Do lado dele
Se Mel Gibson um dia ganhar uma nova chance, será graças a amizades leais como a de Jodie Foster
Walter Black é um caso clássico de depressão refratária. Nada – terapia, medicamentos, bater tambor em retiros espirituais – foi capaz de tirá-lo do estado de morte em vida em que ele se encontra. Com o filho pequeno tornando-se uma criança introvertida e a rebelião do filho adolescente fugindo ao controle, Meredith, a mulher de Walter, pede que ele saia de casa. Walter sai e, na mesma noite, tenta o suicídio. Fracassa também nisso, e se vê humilhado, no chão de um quarto de hotel, com um fantoche de castor que tirara de uma lixeira na mão esquerda. Ao que o boneco se torna o porta-voz de uma parte de Walter com a qual ele perdera contato: falando com um sotaque londrino grosseiro e voz roufenha, o Castor é vibrante, tem energia e propósito e domina Walter. Não o substituindo, mas interpondo-se entre o homem real e o mundo que é demais para ele. Haja estranheza: se depois de tantos espetáculos deploráveis protagonizados nos últimos anos – embriaguez, destempero verbal, agressão à ex-namorada – seria difícil propor à plateia que se dispusesse a ver Mel Gibson mesmo em um de seus papéis habituais, que dirá na pele de um personagem que quase só fala por intermédio de um fantoche, como em Um Novo Despertar. E, no entanto, se ainda há qualquer razão para que se dê uma nova chance a Gibson, ela está aqui. Jodie Foster, amiga leal dele desde que filmaram juntos Maverick, em 1993, faz deste seu terceiro trabalho na direção (no qual também interpreta Meredith) uma demonstração insatisfatória na execução, mas não no sentimento, de que ao menos como ator Gibson ainda está longe do fim da linha.

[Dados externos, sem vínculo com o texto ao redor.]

/-- An access-slice record read back from its 64 bytes (Table 12-3). -/
def QRec.fromBytes (r : QRec) (b : List Byte) : QRec :=
  let w := frameNat b 0 64
  { r with addr := bits w 56 0, ptr := BitVec.ofNat 128 (bits w 191 64), index := BitVec.ofNat 32 (bits w 223 192)
           cstride := BitVec.ofNat 32 (bits w 255 224), lstride := BitVec.ofNat 32 (bits w 287 256), crews := BitVec.ofNat 32 (bits w 319 288)
           fcode := bits w 337 330, clip := bit w 339, queue := bits w 342 340, replay := bit w 343 }

/-- The logs of block 7: the access slice's records, the queue replays, then the crews' records. -/
def Group.logsFrom (g : Group) (b : List Byte) : Group :=
  let a := g.slice.qlog.length
  let n := a + g.qreplays.length
  let piece := fun (o k : Nat) => (b.drop o).take k
  let starts := g.crews.zipIdx.map (fun x => ((g.crews.take x.2).map (fun (c : Crew) => c.log.length)).sum)
  { g with
    slice := { g.slice with qlog := g.slice.qlog.zipIdx.map (fun x => x.1.fromBytes (piece (64 + 64 * x.2) 64)) }
    qreplays := g.qreplays.zipIdx.map (fun x => x.1.fromBytes (piece (64 + 64 * (a + x.2)) 64))
    crews := g.crews.zipIdx.map (fun x =>
      { x.1 with log := x.1.log.zipIdx.map (fun y => y.1.fromBytes x.2 (piece (64 + 64 * n + 320 * (lget 0 starts x.2 + y.2)) 320)) }) }

/-- A forward-queue entry read back; none of an empty record. -/
def entryFrom (b : List Byte) (old : Option QEntry) : Option QEntry :=
  let w := frameNat b 128 16
  let e : QState → QEntry := fun st =>
    { vmask := BitVec.ofNat 32 (bits w 31 0), data := regsOf (b.take 128), state := st, token := bits w 35 33, fid := (old.map (fun x => x.fid)).getD 0 }
  match bits w 37 36 with
  | 1 => some (e .ready)
  | 2 => some (e .poisoned)
  | 3 => some (e .filling)
  | _ => none

/-- The queues of block 8. -/
def Group.queuesFrom (g : Group) (b : List Byte) : Group :=
  let m := g.crews.length
  let start := fun (q : Nat) => ((natsFrom 0 q).map (fun k => 144 * m * g.queueDepth k)).sum
  let h := (natsFrom 0 8).foldl (fun (h : Group) q =>
    let n := g.queueDepth q
    (natsFrom 0 m).foldl (fun (k : Group) c =>
      k.setSub q c ((natsFrom 0 n).filterMap (fun j => entryFrom ((b.drop (start q + 144 * (n * c + j))).take 144) (g.sub q c)[j]?))) h) g
  let backs := (natsFrom 0 4).filter (fun q => g.queueDepth (8 + q) ≠ 0)
  backs.zipIdx.foldl (fun (k : Group) x =>
    k.setBack (8 + x.1) ((natsFrom 0 16).filterMap (fun j =>
      let w := frameNat b (start 8 + 128 * x.2 + 8 * j) 8
      if bit w 37 then some { value := BitVec.ofNat 32 (bits w 31 0), crew := bits w 36 32, seen := (((g.back (8 + x.1))[j]?).map (fun e => e.seen)).getD true }
      else none))) h

/-- The handles and the group's own barriers of block 9. The arrived bits name units of the group. -/
def Group.barsFrom (g : Group) (b : List Byte) : Group :=
  let h := (natsFrom 0 16).foldl (fun (k : Group) j =>
    let w := frameNat b (16 * j) 16
    k.setHandle j { bound := bit w 46, base := bits w 16 0, words := bits w 34 17, fmt := bits w 40 35, planes := bits w 45 41
                    gen := BitVec.ofNat 32 (bits w 95 64) }) g
  (natsFrom 0 16).foldl (fun (k : Group) j =>
    let old := nget (fun _ => Barrier.empty) g.bars j
    let r := (b.drop (256 + 16 * j)).take 16
    let w := frameNat r 0 16
    if r = old.bytes 0 g.id then k
    else { k with bars := nset (fun _ => Barrier.empty) k.bars j { expected := bits w 15 0, dflt := bit w 16, arrivals := bits w 47 32, gen := bits w 55 48
                                                                   arrived := (natsFrom 0 33).filter (fun u => bit w (64 + u)) } }) h

/-- A sector of the block store buffer read back (Table 15-10). -/
def Sector.fromBytes (x : Sector) (b : List Byte) : Sector :=
  { x with addr := frameNat b 0 8 % 2 ^ 57, data := (natsFrom 0 48).filterMap (fun o => if bit (frameNat b 8 8) o then some (o, lget 0 (b.drop 16) o) else none) }

/-- An engine command with what its replay record of 64 bytes holds (R434): it copies the rows left from the record's element and row on. -/
def Cmd.fromReplay (c : Cmd) (g : Group) (rank : Nat) (b : List Byte) : Cmd :=
  if b = c.replayBytes rank then c else
    let n := frameNat b
    match c.kind with
    | .tcopy t => { c with unit := n 29 2, kind := .tcopy { t with
        out := bit (n 28 1) 4, hnum := n 28 1 % 16, h := g.handle (n 28 1 % 16), ptr := BitVec.ofNat 128 (n 0 16), e0 := n 16 4, pitch := n 20 4
        row0 := n 24 2, row := 0, remaining := n 26 2 } }
    | _ => c

/-- The engine replay records of block 7, behind the logs. -/
def Group.copiesFrom (g : Group) (b : List Byte) : Group :=
  let o := 64 + 64 * (g.slice.qlog.length + g.qreplays.length) + 320 * (g.crews.map (fun (c : Crew) => c.log.length)).sum
  { g with cmds := g.cmds.zipIdx.map (fun (x : Cmd × Nat) => x.1.fromReplay g x.2 ((b.drop (o + 64 * x.2)).take 64)) }

/-- The scratchpad of block 11: bytes as they are written there. -/
def Group.scratchFrom (g : Group) (b : List Byte) : Group :=
  b.zipIdx.foldl (fun (h : Group) x => if h.cell x.2 = x.1 then h else h.setCell x.2 x.1) g

/-- A stopped group with what its image holds. -/
def Group.fromImage (g : Group) (im : List Byte) : Group :=
  let m := g.crews.length
  let recs := imageBlock im 0 (m * 1024)
  let pos := frameNat im 66 2 / 8
  let g1 : Group := { g with
    crews := g.crews.zipIdx.map (fun (x : Crew × Nat) => x.1.fromRecord ((recs.drop (1024 * x.2)).take 1024))
    slice := g.sliceFrom (imageBlock im 1 192)
    retired := frameNat im 80 8, committed := bit (frameNat im 72 1) 1, launchId := BitVec.ofNat 32 (frameNat im 44 4)
    gid := (frameNat im 56 4, frameNat im 60 2, frameNat im 62 2), pos := ⟨bits pos 4 2, bits pos 8 5, bits pos 12 9⟩ }
  let logs := im.drop (frameNat im 128 4)
  let g2 : Group := ((((g1.classesFrom im).logsFrom logs).queuesFrom (im.drop (frameNat im 132 4))).barsFrom (im.drop (frameNat im 136 4))).copiesFrom logs
  let bsb := im.drop (frameNat im 140 4)
  let g3 : Group := { g2 with bsb := g2.bsb.zipIdx.map (fun (x : Sector × Nat) => x.1.fromBytes ((bsb.drop (64 * x.2)).take 64)) }
  g3.scratchFrom (imageBlock im 11 (g.desc.scr256 * 256))

/-- The image in a saved group's slot; none where it cannot be read. -/
def State.imageOf (s : State) (g : Group) : Option (List Byte) :=
  match g.phase with
  | .saved slot => s.hwRead g.part g.ctx (s.slotBase g.ctx + slot * s.slotSize g.ctx) (s.imageBytes g true).length
  | _ => none

/-! ### Restoring (R353, R435, R436) -/

/-- A queue replay stays pending: a `QLD` of its queue that issued before it has faulted, and the replay of that log record is not complete (R354). -/
def Group.replayHeld (g : Group) (r : QRec) : Bool :=
  g.slice.qlog.any (fun y => decide (y.queue = r.queue ∧ y.seq < r.seq)) ||
    g.flights.any (fun f => decide (f.kind = .qload) && f.replay && (match f.qrec with
      | some y => decide (y.queue = r.queue ∧ y.seq < r.seq) && (decide (y.crews ≠ 0) || !y.replay)
      | none => false))

/-- Issues the queue replay records that may issue, in their order (R353, R354). DESIGN CHOICE: one that faults at restore poisons its entries and
raises no trap, as R354 has it and R255 and R436 do not (log entry 76). -/
def State.issueQueueReplays (s : State) (gid : Nat) : State :=
  match s.group? gid with
  | none => s
  | some g =>
    let s1 := g.qreplays.foldl (fun (t : State) r =>
      match t.group? gid with
      | none => t
      | some h =>
        if h.replayHeld r then t
        else (t.setGroup { h with qreplays := h.qreplays.erase r }).replayQueue gid replayIns (replayCtx h 32 0) r) s
    match s1.group? gid with
    | some h => if h.qreplays.isEmpty then s1 else s1.post (.restoreGroup gid)
    | none => s1

/-- One group comes back on a core with its scratchpad run, as its image holds it (R353, R413, R435, R436). -/
def State.bringBack (s : State) (gid core scr : Nat) : State :=
  match s.group? gid with
  | none => s
  | some old =>
    let g : Group := ((s.imageOf old).map old.fromImage).getD old
    let v := s.viewOf g
    let s1 := if core = g.loc.flat then s else s.dropUntracked v core
    let now := s1.now (core / 96)
    let wake := fun (c : Crew) => { c with wait := c.wait.map (fun x => match x.2 with
      | .asleep n a => (x.1, LaneWait.asleep (now + n) a)
      | w => (x.1, w)) }
    let qs := placeCrews g.crews.length (s1.quadrantLoad core)
    let crews := g.crews.zipIdx.map (fun x => { wake x.1 with quadrant := lget 0 qs x.2, log := [] })
    let g1 := { g with loc := posOf core, scrBase := scr, phase := .live, slot := none, crews := crews, slice := wake g.slice
                       order := s1.nextOrder, since := now, chain := false, coupled := 0 }
    let s2 := ((s1.spoilVacated core).setGroup g1).freeSlots gid
    let sleeps := g1.units.flatMap (fun u => (g1.unit u).wait.filterMap (fun x => match x.2 with
      | .asleep _ _ => some (Ev.sleepcExpiry gid u x.1)
      | _ => none))
    let s3 := { s2 with due := s2.due ++ sleeps ++ g1.cmds.map (fun (c : Cmd) => Ev.tcopyRowWritten gid c.id) ++ [Ev.timeSliceExpiry gid] }
    let s4 := s3.issueQueueReplays gid
    let s5 := g.crews.zipIdx.foldl (fun (t : State) x => (x.1.log.foldl (fun (w : State) r =>
      if r.valid then w.replayLoad gid x.2 replayIns r else w.onGroup gid (fun h => h.setUnit x.2 ((h.unit x.2).count 0 false))) t).landReplays gid x.2) s4
    -- the rows of its tile copies are translated again (R284, R436 step 4)
    let s6 := s5.resumeCopies gid (fun _ => true)
    match s6.group? gid with
    | none => s6
    | some h =>
      match h.phase, nextPending h.pend with
      | .live, some x => (s6.setGroup { h with pend := dropPending h.pend x }).raise gid x.1 x.2
      | _, _ => s6

/-- The header of a saved group's image, none where it cannot be read. -/
def State.headerOf (s : State) (g : Group) : Option (List Byte) :=
  match g.phase with
  | .saved slot => s.hwRead g.part g.ctx (s.slotBase g.ctx + slot * s.slotSize g.ctx) 192
  | _ => none

/-- A saved group whose image holds a word that cannot be corrected: the error is charged to it; it is relaunched afresh, with its gang, when its
header shows that nothing of it was committed or its descriptor has IDEM, else its queue is torn down (R495, R496). -/
def State.loseImage (s : State) (g : Group) : State :=
  let mine := g.desc.idem || (match s.headerOf g with
    | some b => !bit (frameNat b 72 1) 1
    | none => false)
  (s.rollBack g 0x21 (mine && s.restartable { g with committed := false })).kick g.pos.die

/-- The lines of a saved group's image are present at their homes once it is read (R371). -/
def State.touchImage (s : State) (gid : Nat) : State :=
  match s.group? gid with
  | none => s
  | some g => match g.phase with
    | .saved slot => s.hwTouch g.part g.ctx (s.slotBase g.ctx + slot * s.slotSize g.ctx) (s.imageBytes g true).length
    | _ => s

/-- `RESTORE_GROUP`: where that is its choice still (R409 to R411), the distributor brings a saved group back, with its whole gang or share, on cores of its origin die; for a
group already back, a queue replay that waited issues (R353, R354, R436). -/
def execRestoreGroup (gid : Nat) (s : State) : Out :=
  match s.group? gid with
  | none => .next s
  | some g =>
    match g.phase with
    | .saved _ =>
      match (match s.choice g.pos.die with
        | .restore id => if id = gid then s.restorePlan g else none
        | _ => none) with
      | none => .next (s.kick g.pos.die)
      | some places =>
        match places.find? (fun p => ((s.group? p.1).bind s.imageOf).isNone) with
        | some p => .next (s.loseImage ((s.group? p.1).getD g))
        | none => .next (((places.foldl (fun (t : State) p => (t.touchImage p.1).bringBack p.1 p.2.1 p.2.2) s).kick g.pos.die).settle gid)
    | .live | .drain _ => .next (s.issueQueueReplays gid)
    | .stopping _ _ | .handler _ _ => .next (s.post (.restoreGroup gid))
    | _ => .next s

end Sys2Proof.Machine
end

Um Novo Despertar foi rodado quando o astro já virara escândalo em razão de seus rompantes antissemitas, e está sendo lançado pouco depois de ele ter recebido uma sentença de 36 meses a ser cumprida em liberdade pelas agressões à ex Oksana Grigorieva. Tal é o repúdio a ele hoje (a equipe de Se Beber, Não Case! Parte 2 ameaçou greve caso Gibson ganhasse uma ponta no filme) que já se havia esquecido que ele pode ser um ator imensamente comunicativo e eficaz.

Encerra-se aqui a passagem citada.